───── Record set ─────
-- ==== Sys2Proof/Tests/Slice0.lean ====
section
/-! SUPPORT. The model's own tests. Every expected value is the spec's (the rule, or the vector of
95_test_vectors, is named), and the last part shows states that meet the hypotheses of the obligations. -/

namespace Sys2Proof.Machine

/-! ### Well-formedness: the one check, on an ill-formed and on boundary terms (R73, R76) -/

theorem test_wf_refuses_read_of_0xF : Instr.wf (.read 0xF) = false := by decide
theorem test_wf_takes_read_of_0xE : Instr.wf (.read 0xE) = true := by decide

/-! ### Decoding: words written out bit by bit from `oooo aaaa dddd dddd` (R70, R73) -/

theorem test_decode_nop_word : decode 0b0000000000000000 = .legal .nop := by decide
theorem test_decode_start_word : decode 0b0001000000000000 = .legal .start := by decide
theorem test_decode_push_word : decode 0b0010000000011110 = .legal (.push 0x1E) := by decide
theorem test_decode_abort_word : decode 0b0011000000000000 = .legal .abort := by decide
theorem test_decode_read_word : decode 0b0100011100000000 = .legal (.read 0x7) := by decide

/-- V-ENC-1: the illegal rows, each under the decoder's name for the reason the row gives. -/
theorem test_decode_illegal_words :
    decode 0x0001 = .illegal .nonzeroData ∧ decode 0x0100 = .illegal .nonzeroAddr ∧
    decode 0x10FF = .illegal .nonzeroData ∧ decode 0x2100 = .illegal .nonzeroAddr ∧
    decode 0x3080 = .illegal .nonzeroData ∧ decode 0x4001 = .illegal .nonzeroData ∧
    decode 0x4F00 = .illegal .reservedRegister ∧ decode 0x5000 = .illegal .reservedOp ∧
    decode 0xFFFF = .illegal .reservedOp := by decide

theorem test_encode_push_255 : encode (.push 255) = 0x20FF := by decide

/-! ### CRC, extractor, scaler -/

/-- V-CRC-1: the catalogue check value. -/
theorem test_crc_of_123456789 :
    crc8 [0x31, 0x32, 0x33, 0x34, 0x35, 0x36, 0x37, 0x38, 0x39] = 0xF7 := by decide +kernel

/-- V-CRC-7, last row. -/
theorem test_crc_of_six_bytes : crc8 [0x98, 0x10, 0x00, 0x01, 0x00, 0x00] = 0xE3 := by decide +kernel

/-- V-FLD-1, row 12 34 56 78 9A. -/
theorem test_extract_asymmetric_frame :
    extractH #v[0, 0x12, 0x34, 0x56, 0x78, 0x9A, 0] = 0x12345 ∧
    extractT #v[0, 0x12, 0x34, 0x56, 0x78, 0x9A, 0] = 0x6789A := by decide

/-- V-FLD-2, first vector. -/
theorem test_make_frame :
    makeFrame 0x1C 0x73333 0x5E148 = #v[0x1C, 0x73, 0x33, 0x35, 0xE1, 0x48, 0x39] := by decide +kernel

/-- V-SCL-2, row t = 16384: the tie, the sign and the digits. -/
theorem test_celsius_at_the_tie :
    qReg (tcQ 0x04000) = 0xFD120000 ∧ centiReg (tcQ 0x04000) = 0x80001250 ∧
    digitReg (tcQ 0x04000) = 0x80004688 := by decide

/-- V-SCL-3, row t = 786406: RANGE and wrapped digits. -/
theorem test_fahrenheit_wraps :
    qReg (tfQ 0xBFFE6) = 0x0D3FDB70 ∧ centiReg (tfQ 0xBFFE6) = 0x000052CF ∧
    digitReg (tfQ 0xBFFE6) = 0x00011199 := by decide

/-- V-SCL-2, row t = 262118: negative zero. -/
theorem test_celsius_negative_zero :
    centiReg (tcQ 0x3FFE6) = 0x80000000 ∧ digitReg (tcQ 0x3FFE6) = 0x80000000 := by decide

/-! ### One step on a small state -/

/-- The reset state in the middle of a frame: the first `n` bytes of `d` received. -/
def received (d : Vector Byte 6) (n : Fin 7) : State :=
  { State.reset with cnt := n, rx := d, acc := crc8 (d.toList.take n.val) }

/-- Bytes 0 to 5 of the frame of V-FRM-1. -/
def goodBytes : Vector Byte 6 := #v[0x18, 0x80, 0x00, 0x08, 0x00, 0x00]

/-- Bytes 0 to 5 of the busy frame of V-FRM-2. -/
def busyBytes : Vector Byte 6 := #v[0x80, 0x80, 0x00, 0x08, 0x00, 0x00]

/-- The state a command leaves. -/
def after (o : Host.Outcome State Fault Refusal) : State :=
  match o with
  | .next t => t
  | .fault r => nomatch r
  | .refused _ => State.reset

/-- V-FRM-10: NOP in the middle of a frame leaves CNT and ACC. -/
theorem test_nop_mid_frame :
    (after (exec .nop (received goodBytes 2))).cnt = 2 ∧
    (after (exec .nop (received goodBytes 2))).acc = 0xA2 := by decide +kernel

/-- V-FRM-6: START in the middle of a frame. -/
theorem test_start_mid_frame :
    (after (exec .start (received goodBytes 2))).cnt = 0 ∧
    (after (exec .start (received goodBytes 2))).acc = 0xFF := by decide +kernel

/-- P4 row 4: the third byte of the frame. -/
theorem test_push_third_byte :
    (after (exec (.push 0x00) (received goodBytes 2))).cnt = 3 ∧
    (after (exec (.push 0x00) (received goodBytes 2))).acc = 0x9E := by decide +kernel

/-- V-FRM-1: the seventh byte; STATUS and CRC of the dump. -/
theorem test_push_seventh_byte :
    statusReg (after (exec (.push 0xD4) (received goodBytes 6))) = 0x00000209 ∧
    crcReg (after (exec (.push 0xD4) (received goodBytes 6))) = 0x00FFD4D4 := by decide +kernel

/-- V-FRM-5: ABORT after three bytes. -/
theorem test_abort_mid_frame :
    statusReg (after (exec .abort (received #v[0x18, 0x00, 0x00, 0, 0, 0] 3))) = 0x00000004 := by
  decide +kernel

/-- V-RD-3: READ of CRC in the middle of a frame shows ACC. -/
theorem test_read_crc_mid_frame :
    (after (exec (.read 0x1) (received goodBytes 3))).rdata = 0x009E006A := by decide +kernel

/-- V-RD-1: READ of TCQ from reset, by a step, as the first command after reset. -/
theorem test_step_reads_tcq_after_reset :
    (after (step (State.reset.withFetchWord 16 0x4700))).rdata = 0xFCE00000 := by decide +kernel

/-- V-ILL-1: an illegal word from reset. -/
theorem test_step_illegal_word :
    step (State.reset.withFetchWord 16 0x5000) = .next { State.reset with ill := true } := rfl

/-- P1: the assembler's words for `FRAMEC`. -/
theorem test_assemble_framec :
    asmLine "FRAMEC 0x1C, 0x73, 0x33, 0x35, 0xE1, 0x48".toList =
      some [0x1000, 0x201C, 0x2073, 0x2033, 0x2035, 0x20E1, 0x2048, 0x2039] := by decide +kernel

/-- R79: the ends of the ranges of a byte and of a register number. -/
theorem test_assembler_boundaries :
    asmByte "255".toList = some 0xFF ∧ asmByte "256".toList = none ∧
    asmByte "0xff".toList = some 0xFF ∧ asmByte "0x100".toList = none ∧
    asmReg "14".toList = some 0xE ∧ asmReg "15".toList = none := by decide +kernel

/-! ### Witnesses: states and operands that meet the hypotheses of the obligations -/

/-- The states of an unfinished first frame have the invariant. -/
theorem received_inv (d : Vector Byte 6) (n : Fin 7) : (received d n).Inv where
  running := rfl
  recorded := show (0x6A : Byte) = frameCrc State.reset.frame by decide +kernel
  resCode := Nat.zero_le 4
  noneYet := fun _ => ⟨rfl, rfl⟩
  okCommitted := fun h => absurd (show (0 : BitVec 3) = 1 from h) (by decide)
  busyRecorded := fun h => absurd (show (0 : BitVec 3) = 2 from h) (by decide)
  failRecorded := fun h => absurd (show (0 : BitVec 3) = 3 from h) (by decide)
  noReading := fun _ => ⟨rfl, rfl⟩

/-- DecodeOfEncode: a well-formed command, at the boundary of the register map. -/
theorem test_witness_DecodeOfEncode : Instr.wf (.read 0xE) = true := by decide

/-- LegalWordIsItsCommandsWord: a legal word. -/
theorem test_witness_LegalWordIsItsCommandsWord : decode 0x4E00 = .legal (.read 0xE) := by decide

/-- LegalWordsAreTheOpcodeMap: an address that is not 0xF. -/
theorem test_witness_LegalWordsAreTheOpcodeMap : (0xE : RegAddr) ≠ 0xF := by decide

/-- IllegalWordsSetIllAndNothingElse: an illegal word for each clause, at its boundary. -/
theorem test_witness_IllegalWords :
    isLegal 0x5000 = false ∧ isLegal 0x3100 = false ∧ isLegal 0x4001 = false ∧ isLegal 0x1001 = false ∧
    isLegal 0x4F00 = false := by decide

/-- StepRunsTheDecodedCommand: a waiting edge with a legal command, and an opcode-table word. -/
theorem test_witness_StepRunsTheDecodedCommand :
    (presentCmd 0x20FF State.reset).edges = [commandEdge 0x20FF] ∧ (commandEdge 0x20FF).rst = false ∧
    (commandEdge 0x20FF).cmdValid = true ∧ decode (commandEdge 0x20FF).cmd = .legal (.push 0xFF) ∧
    decodeTableWord 16 0x4700 = some (.read 0x7) := by decide

/-- StepWithoutALegalCommand: no waiting edge, a reset edge with a command, an idle edge, an illegal word. -/
theorem test_witness_StepWithoutALegalCommand :
    State.reset.edges = [] ∧ (⟨true, true, 0x1000⟩ : Edge).rst = true ∧
    ((⟨false, false, 0x1000⟩ : Edge).rst = false ∧ (⟨false, false, 0x1000⟩ : Edge).cmdValid = false) ∧
    (commandEdge 0x5000).rst = false ∧ (commandEdge 0x5000).cmdValid = true ∧
    isLegal (commandEdge 0x5000).cmd = false := by decide

/-- NopChangesNothing: a word with OP = 0x0 that is not 0x0000. -/
theorem test_witness_NopChangesNothing : (0x0001 : Cmd).extractLsb' 12 4 = 0x0 ∧ (0x0001 : Cmd) ≠ 0x0000 := by
  decide

/-- StartDropsThePartialFrame: the invariant with CNT = 0. -/
theorem test_witness_StartDropsThePartialFrame :
    (received goodBytes 0).Inv ∧ (received goodBytes 0).cnt = 0 := ⟨received_inv _ _, rfl⟩

/-- PushAccumulatesAByte: CNT at both ends of its range. -/
theorem test_witness_PushAccumulatesAByte :
    (received goodBytes 0).cnt.val < 6 ∧ (received goodBytes 5).cnt.val < 6 := by decide

/-- PushCompletesAFrame, OutcomeIsBusyThenCrc, CommitAllTogetherOrNone: the invariant with CNT = 6, for a
busy frame, a frame with a wrong CRC (byte 0xD5) and a good one (byte 0xD4). -/
theorem test_witness_PushCompletesAFrame :
    ((received busyBytes 6).Inv ∧ (received busyBytes 6).cnt.val = 6 ∧
      (received busyBytes 6).rx[0].getLsbD 7 = true) ∧
    ((received goodBytes 6).Inv ∧ (received goodBytes 6).cnt.val = 6 ∧
      (received goodBytes 6).rx[0].getLsbD 7 = false) ∧
    (received goodBytes 6).acc ≠ 0xD5 ∧ (received goodBytes 6).acc = 0xD4 :=
  ⟨⟨received_inv _ _, rfl, by decide⟩, ⟨received_inv _ _, rfl, by decide⟩, by decide +kernel, by decide +kernel⟩

/-- CommitAllTogetherOrNone: the outcome after each of the three frames (OK, CRC_FAIL, BUSY). -/
theorem test_witness_CommitAllTogetherOrNone :
    (after (exec (.push 0xD4) (received goodBytes 6))).res = 1 ∧
    (after (exec (.push 0xD5) (received goodBytes 6))).res = 3 ∧
    (after (exec (.push 0x67) (received busyBytes 6))).res = 2 := by decide +kernel

/-- AbortRecordsReadFail: ABORT answers a next state. -/
theorem test_witness_AbortRecordsReadFail : ∃ t, exec .abort State.reset = .next t := ⟨_, rfl⟩

/-- ReadReturnsTheRegister: a register address, illegal READ words, VALID = 0 with the invariant, and a
state with RAW_T = 524288. -/
theorem test_witness_ReadReturnsTheRegister :
    (0xE : RegAddr) ≠ 0xF ∧
    ((0x4F00 : Cmd).extractLsb' 12 4 = 0x4 ∧ (0x4F00 : Cmd).extractLsb' 8 4 = 0xF) ∧
    ((0x4001 : Cmd).extractLsb' 12 4 = 0x4 ∧ (0x4001 : Cmd).extractLsb' 0 8 ≠ 0) ∧
    ((received goodBytes 0).Inv ∧ (received goodBytes 0).valid = false) ∧
    { State.reset with rawT := 0x80000 }.rawT = 0x80000 :=
  ⟨by decide, by decide, by decide, ⟨received_inv _ _, rfl⟩, rfl⟩

/-- ReadingDisturbsNothing: a sequence of NOPs and READs. -/
theorem test_witness_ReadingDisturbsNothing :
    ∀ i ∈ [Instr.nop, .read 0xE], i = .nop ∨ ∃ a : RegAddr, a ≠ 0xF ∧ i = .read a := by
  intro i hi
  obtain rfl | rfl : i = .nop ∨ i = .read 0xE := by simpa using hi
  · exact .inl rfl
  · exact .inr ⟨0xE, by decide, rfl⟩

/-- StreamOfPushesIsAStreamOfFrames: CNT = 0 and ACC = 0xFF. -/
theorem test_witness_StreamOfPushes : State.reset.cnt = 0 ∧ State.reset.acc = 0xFF := by decide

/-- FrameCPassesTheCrcCheck: a busy status byte and one that is not. -/
theorem test_witness_FrameCPassesTheCrcCheck :
    busyBytes[0].getLsbD 7 = true ∧ goodBytes[0].getLsbD 7 = false := by decide

/-- AttemptsMapToOutcomes: a busy frame, a frame with a wrong CRC, a good frame. -/
theorem test_witness_AttemptsMapToOutcomes :
    (busyBytes.push 0x67)[0].getLsbD 7 = true ∧
    ((goodBytes.push 0xD5)[0].getLsbD 7 = false ∧ frameCrc (goodBytes.push 0xD5) ≠ (goodBytes.push 0xD5)[6]) ∧
    ((goodBytes.push 0xD4)[0].getLsbD 7 = false ∧ frameCrc (goodBytes.push 0xD4) = (goodBytes.push 0xD4)[6]) := by
  decide +kernel

/-- OnlyTheNamedCommandsWriteAnElement: a change of each element by a command that may change it. -/
theorem test_witness_OnlyTheNamedCommands :
    (after (exec .start (received goodBytes 2))).cnt ≠ (received goodBytes 2).cnt ∧
    (after (exec (.push 0xFF) (received goodBytes 2))).rx ≠ (received goodBytes 2).rx ∧
    (after (exec (.push 0xD4) (received goodBytes 6))).frame ≠ (received goodBytes 6).frame ∧
    (after (exec .abort State.reset)).res ≠ State.reset.res ∧
    (after (exec (.push 0xD4) (received goodBytes 6))).valid ≠ (received goodBytes 6).valid ∧
    (after (exec (.read 0xF) State.reset)).ill ≠ State.reset.ill ∧
    (after (exec (.read 0x7) State.reset)).rdata ≠ State.reset.rdata := by decide +kernel

/-- ValidFromFirstCommitUntilReset, IllIsStickyUntilReset, NoneOnlyUntilTheFirstOutcome: edges that are and
are not a reset, VALID before and after the commit, the commit's own conditions, and a reachable state before
the first commit. -/
theorem test_witness_edges :
    (⟨true, true, 0x20D4⟩ : Edge).rst = true ∧ (commandEdge 0x20D4).rst = false ∧
    { State.reset with valid := true }.valid = true ∧ (received goodBytes 6).valid = false ∧
    (after (clockEdge (commandEdge 0x20D4) (received goodBytes 6))).valid = true ∧
    (after (clockEdge (commandEdge 0x0000) State.reset)).res = 0 ∧
    (after (clockEdge (commandEdge 0x5000) State.reset)).ill = true ∧
    (received goodBytes 6).cnt.val = 6 ∧ (commandEdge 0x20D4).cmdValid = true ∧
    decode (commandEdge 0x20D4).cmd = .legal (.push 0xD4) ∧ (received goodBytes 6).rx[0].getLsbD 7 = false ∧
    (received goodBytes 6).acc = 0xD4 ∧
    (after (clockEdge (commandEdge 0x20D4) (received goodBytes 6))).res = 1 := by decide +kernel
─────
What the task requires -
Return exactly, and only, the lines above starting at the line that contains "decode 0x4F00 = .illegal" and ending at the line that contains "def received (d".

Response to this exercise -
    decode 0x4F00 = .illegal .reservedRegister ∧ decode 0x5000 = .illegal .reservedOp ∧
    decode 0xFFFF = .illegal .reservedOp := by decide

theorem test_encode_push_255 : encode (.push 255) = 0x20FF := by decide

/-! ### CRC, extractor, scaler -/

/-- V-CRC-1: the catalogue check value. -/
theorem test_crc_of_123456789 :
    crc8 [0x31, 0x32, 0x33, 0x34, 0x35, 0x36, 0x37, 0x38, 0x39] = 0xF7 := by decide +kernel

/-- V-CRC-7, last row. -/
theorem test_crc_of_six_bytes : crc8 [0x98, 0x10, 0x00, 0x01, 0x00, 0x00] = 0xE3 := by decide +kernel

/-- V-FLD-1, row 12 34 56 78 9A. -/
theorem test_extract_asymmetric_frame :
    extractH #v[0, 0x12, 0x34, 0x56, 0x78, 0x9A, 0] = 0x12345 ∧
    extractT #v[0, 0x12, 0x34, 0x56, 0x78, 0x9A, 0] = 0x6789A := by decide

/-- V-FLD-2, first vector. -/
theorem test_make_frame :
    makeFrame 0x1C 0x73333 0x5E148 = #v[0x1C, 0x73, 0x33, 0x35, 0xE1, 0x48, 0x39] := by decide +kernel

/-- V-SCL-2, row t = 16384: the tie, the sign and the digits. -/
theorem test_celsius_at_the_tie :
    qReg (tcQ 0x04000) = 0xFD120000 ∧ centiReg (tcQ 0x04000) = 0x80001250 ∧
    digitReg (tcQ 0x04000) = 0x80004688 := by decide

/-- V-SCL-3, row t = 786406: RANGE and wrapped digits. -/
theorem test_fahrenheit_wraps :
    qReg (tfQ 0xBFFE6) = 0x0D3FDB70 ∧ centiReg (tfQ 0xBFFE6) = 0x000052CF ∧
    digitReg (tfQ 0xBFFE6) = 0x00011199 := by decide

/-- V-SCL-2, row t = 262118: negative zero. -/
theorem test_celsius_negative_zero :
    centiReg (tcQ 0x3FFE6) = 0x80000000 ∧ digitReg (tcQ 0x3FFE6) = 0x80000000 := by decide

/-! ### One step on a small state -/

/-- The reset state in the middle of a frame: the first `n` bytes of `d` received. -/
def received (d : Vector Byte 6) (n : Fin 7) : State :=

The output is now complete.